Weiß jemand, woher ich die deutsche Version des Porter-Stemming-Algorithmus als Implementation für Java bekommen kann? Der Algorithmus führt Wörter durch Suffixreduktion auf ihren Wortstamm zurück. Wenn jemand Kenntnis hat, woher ich einen anderen Stemmer für deutsche Sprache kriegen kann, bitte auch melden. Wäre super, wenn jemand eine Idee hätte. Für PHP oder manch eine andere Sprache habe ich schon Implementationen per Google gefunden, nur eben nicht für Java...


----------



## clemson (2. Jun 2008)

Ich weiss zwar nicht ob dir der Link weiterhilft, allerdings habe ich in der englischsprachigen Wikipedia einen Link gefunden, mit der Beschreibung "_free stemming algorithms for many languages, includes source code, including stemmers for five romance languages_"

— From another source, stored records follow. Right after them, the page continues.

theorem completes_atCairn {id : Nat} (s : State) (k : State → State) (h : kindOf id ≠ 0) : Completes (atCairn id s k) :=
  completes_withCairn h (completes_onHub _ _)

theorem completes_atUnit {id : Nat} (s : State) (k : State → State) (h : kindOf id ≠ 0) : Completes (atUnit id s k) :=
  completes_atCairn s _ h

theorem completes_atKind {id : Nat} {ks : List Nat} (s : State) (k : State → State) (hk : ks.contains (kindOf id) = true)
    (h : kindOf id ≠ 0) : Completes (atKind ks id s k) :=
  completes_if hk (completes_atUnit s k h)

theorem completes_atSpur {p : Nat} (s : State) (k : State → State) (h : below 2 p = true) : Completes (atSpur p s k) :=
  completes_if (of_decide_eq_true h) (completes_onHub _ _)

theorem completes_withEngine {e : Nat} {o : Out} (h : below 4 e = true) (ho : Completes o) : Completes (withEngine e o) :=
  completes_if (of_decide_eq_true h) ho

theorem completes_atLane {lane : Nat} (s : State) (k : State → State) (h : below 2 lane = true) : Completes (atLane lane s k) :=
  completes_if (of_decide_eq_true h) (completes_onHub _ _)

theorem completes_atCore {core : Nat} (s : State) (k : State → State) (h : below 8 core = true) : Completes (atCore core s k) :=
  completes_if (of_decide_eq_true h) (completes_onHub _ _)

theorem completes_atCairns {ids : List Nat} (s : State) (k : State → State) (h : ids.all isUnit = true) : Completes (atCairns ids s k) := by
  refine completes_if ?_ (completes_onHub _ _)
  rw [List.all_eq_true] at h ⊢
  exact fun id hid => bne_iff_ne.mpr (of_isUnit (h id hid))

theorem completes_atDomain {reps : List EdgeRep} (s : State) (k : State → State) (h : repsOk reps = true) :
    Completes (atDomain reps s k) :=
  completes_atCairns s _ (reps_units h)

/-! ### The kind of a unit -/

theorem kindOf_isGc {id : Nat} (h : isGc id = true) : kindOf id = 2 := by
  simp only [isGc, Bool.and_eq_true, decide_eq_true_eq] at h
  unfold kindOf
  split_ifs <;> omega

theorem kindOf_isBmu {id : Nat} (h : isBmu id = true) : kindOf id = 3 := by
  simp only [isBmu, Bool.and_eq_true, decide_eq_true_eq] at h
  unfold kindOf
  split_ifs <;> omega

theorem kindOf_isSlice {id : Nat} (h : isSlice id = true) : kindOf id = 5 := by
  simp only [isSlice, Bool.and_eq_true, decide_eq_true_eq] at h
  unfold kindOf
  split_ifs <;> omega

theorem kindOf_isRing {id : Nat} (h : isRing id = true) : kindOf id = 6 := by
  simp only [isRing, Bool.and_eq_true, decide_eq_true_eq] at h
  unfold kindOf
  split_ifs <;> omega

theorem kindOf_isRegion {id : Nat} (h : isRegion id = true) : kindOf id = 7 := by
  simp only [isRegion, Bool.and_eq_true, decide_eq_true_eq] at h
  unfold kindOf
  split_ifs <;> omega

theorem completes_kind {id n : Nat} {ks : List Nat} (s : State) (k : State → State) (h : kindOf id = n) (hn : n ≠ 0)
    (hk : ks.contains n = true) : Completes (atKind ks id s k) :=
  completes_atKind s k (h ▸ hk) (h ▸ hn)

/-- A write divert happens at a BMU or a slice. -/
theorem completes_store {id : Nat} (s : State) (k : State → State) (h : (isBmu id || isSlice id) = true) :
    Completes (atKind [3, 5] id s k) := by
  rcases (Bool.or_eq_true _ _).mp h with h | h
  · exact completes_kind s k (kindOf_isBmu h) (by decide) rfl
  · exact completes_kind s k (kindOf_isSlice h) (by decide) rfl

theorem completes_faultDetect {c : Bool} {page bit : Nat} (a b d e : Nat) (s : State) (h : faultPlace c page bit = true) :
    Completes (execFaultDetect c page bit a b d e s) := by
  obtain ⟨hplace, -⟩ := band h
  cases c with
  | true => exact completes_atUnit s _ (of_isUnit hplace)
  | false =>
    refine completes_if ?_ (completes_onHub _ _)
    simp only [Bool.false_eq_true, if_false, Bool.or_eq_true, Bool.and_eq_true, decide_eq_true_eq, bne_iff_ne, beq_iff_eq] at hplace
    simp [pageThere]
    omega

theorem exec_completes (c : Instr) (s : State) (h : c.wf = true) : Completes (exec c s) := by
  cases c with
  | class1Report | scheduledActionEffect | cutMessage | stepMessage | observationPointEdge | leafLoad =>
    exact completes_atUnit s _ (of_isUnit (band h).1)
  | summitAck | cutReportTimeout | shadowDrain | stepReportTimeout | ceCoalesceTimer => exact completes_atUnit s _ (of_isUnit h)
  | fenceOrder | fenceDone | fenceStuck => exact completes_atCairn s _ (of_isUnit h)
  | mirrorUpdate | livenessFlit | spurLivenessTimeout | calSlot | spurCutAggregate | releaseAggregate | stepAggregate | freezeAggregate =>
    exact completes_atSpur s _ h
  | colLaneFail | slotFree | storeUc | sigMonTimeout => exact completes_if (of_decide_eq_true h) (completes_onHub _ _)
  | sigMonCheck => exact completes_if (of_decide_eq_true h) (completes_onHub _ _)
  | cairnRaise => exact completes_if (of_decide_eq_true (band h).2) (completes_atUnit s _ (of_isUnit (band h).1))
  | domainPowerUp | domainPowerDown => exact completes_atCairns s _ h
  | stepUnitComplete => exact completes_atCairns s _ (band h).1
  | cutEdge | resumeEdge | stepReleaseEdge | stepFreezeEdge | shadowLoad => exact completes_atDomain s _ h
  | divertedWrite | pageCopyDone => exact completes_store s _ h
  | linkRecord => exact completes_if (kindOf_isRing (band h).1) (completes_onHub _ _)
  | linkTimeout => exact completes_if (kindOf_isRing h) (completes_onHub _ _)
  | flowPacket | loss => exact completes_kind s _ (kindOf_isGc (band h).1) (by decide) rfl
  | droopEnter | vfReq => exact completes_kind s _ (kindOf_isRegion (band h).1) (by decide) rfl
  | droopExit | vfChangeStart | vfDone | pmInterval => exact completes_kind s _ (kindOf_isRegion h) (by decide) rfl
  | dispatchCase => exact completes_kind s _ (kindOf_isBmu (band h).1) (by decide) rfl
  | dispatchSummary | batchCancel => exact completes_kind s _ (kindOf_isBmu h) (by decide) rfl
  | faultDetect => exact completes_faultDetect _ _ _ _ s h
  | lagBlock => exact completes_atCore s _ (band (band h).1).1
  | remapBoundary | remapGateOpen => exact completes_atCore s _ h
  | laneLost | txIdle | blockLockGained => exact completes_atLane s _ h
  | prbStart | prbStop | pmDataWrite | pmDataRead | waitEnd | watchdogExpiry | rfParity
  | add | sub | iAnd | iOr | xor | shl | shr | mul | minu | maxu | addi | andi | movi | ldm | stm | aadd | beq | bne | bltu | bgeu
  | beqi | bnei | bltui | jal | jr | time | waitt | waitw | waitj | waitch | crd | cwr | vrd | vwr | errs | hrd | hwr | trig
  | cutStop | cutGlance | cutResume | cutAbandon | cutStep | cutStepTrigClose | trcStart | trcStop | dump | jobCensus | jobEcho
  | log | fence | remap | kick | halt => exact completes_withEngine h (completes_onHub _ _)
  | _ => exact completes_next _
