-- ==== Sys2Proof/Machine/EncoderRead.lean ====
section
/-! DEFINITION. The encoder's read-out commands (R125 to R129): they change no state but for the response. -/

namespace Sys2Proof.Machine

open Sys2Proof

/-- `ENC.RDFC` (R125): the running frequency in COUNTING, the code in CODED. -/
def execEncRdfc (sym : Nat) (s : State) : Host.Outcome State Fault Refusal :=
  .next (
    if s.enc.state = .released then s.raise .sequenceError
    else if !encSymbolOk s.enc sym then s.raise .invalidArgument
    else s.respond .ok (symEntry s.enc.freqCode sym))

/-- `ENC.RDLEN` (R126). -/
def execEncRdlen (sym : Nat) (s : State) : Host.Outcome State Fault Refusal :=
  .next (
    if s.enc.state ≠ .coded then s.raise .sequenceError
    else if !encSymbolOk s.enc sym then s.raise .invalidArgument
    else s.respond .ok ((symEntry s.enc.codeSize sym).setWidth 32))

/-- `ENC.RDCNT` (R127). -/
def execEncRdcnt (len : Nat) (s : State) : Host.Outcome State Fault Refusal :=
  .next (
    if s.enc.state ≠ .coded then s.raise .sequenceError
    else if !countLenOk s.params len then s.raise .invalidArgument
    else s.respond .ok ((lenEntry s.enc.eCount len).setWidth 32))

/-- `ENC.RDMAXLEN` (R128). -/
def execEncRdmaxlen (s : State) : Host.Outcome State Fault Refusal :=
  .next (
    if s.enc.state ≠ .coded then s.raise .sequenceError
    else s.respond .ok (s.enc.maxLen.setWidth 32))

/-- `ENC.RDNZ` (R129). -/
def execEncRdnz (s : State) : Host.Outcome State Fault Refusal :=
  .next (
    if s.enc.state ≠ .coded then s.raise .sequenceError
    else s.respond .ok (s.enc.nz.setWidth 32))

end Sys2Proof.Machine
end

http://snowball.tartarus.org/


----------



## fmjaeschke (2. Jun 2008)

> Weiß jemand, woher ich die deutsche Version des Porter-Stemming-Algorithmus als Implementation für Java bekommen kann?



Soweit ich mich erinnern kann, enthielt Lucene immer eine deutsche Porter Stemming Implemetierung.

Mit freundlichen Grüßen
fmjaeschke


----------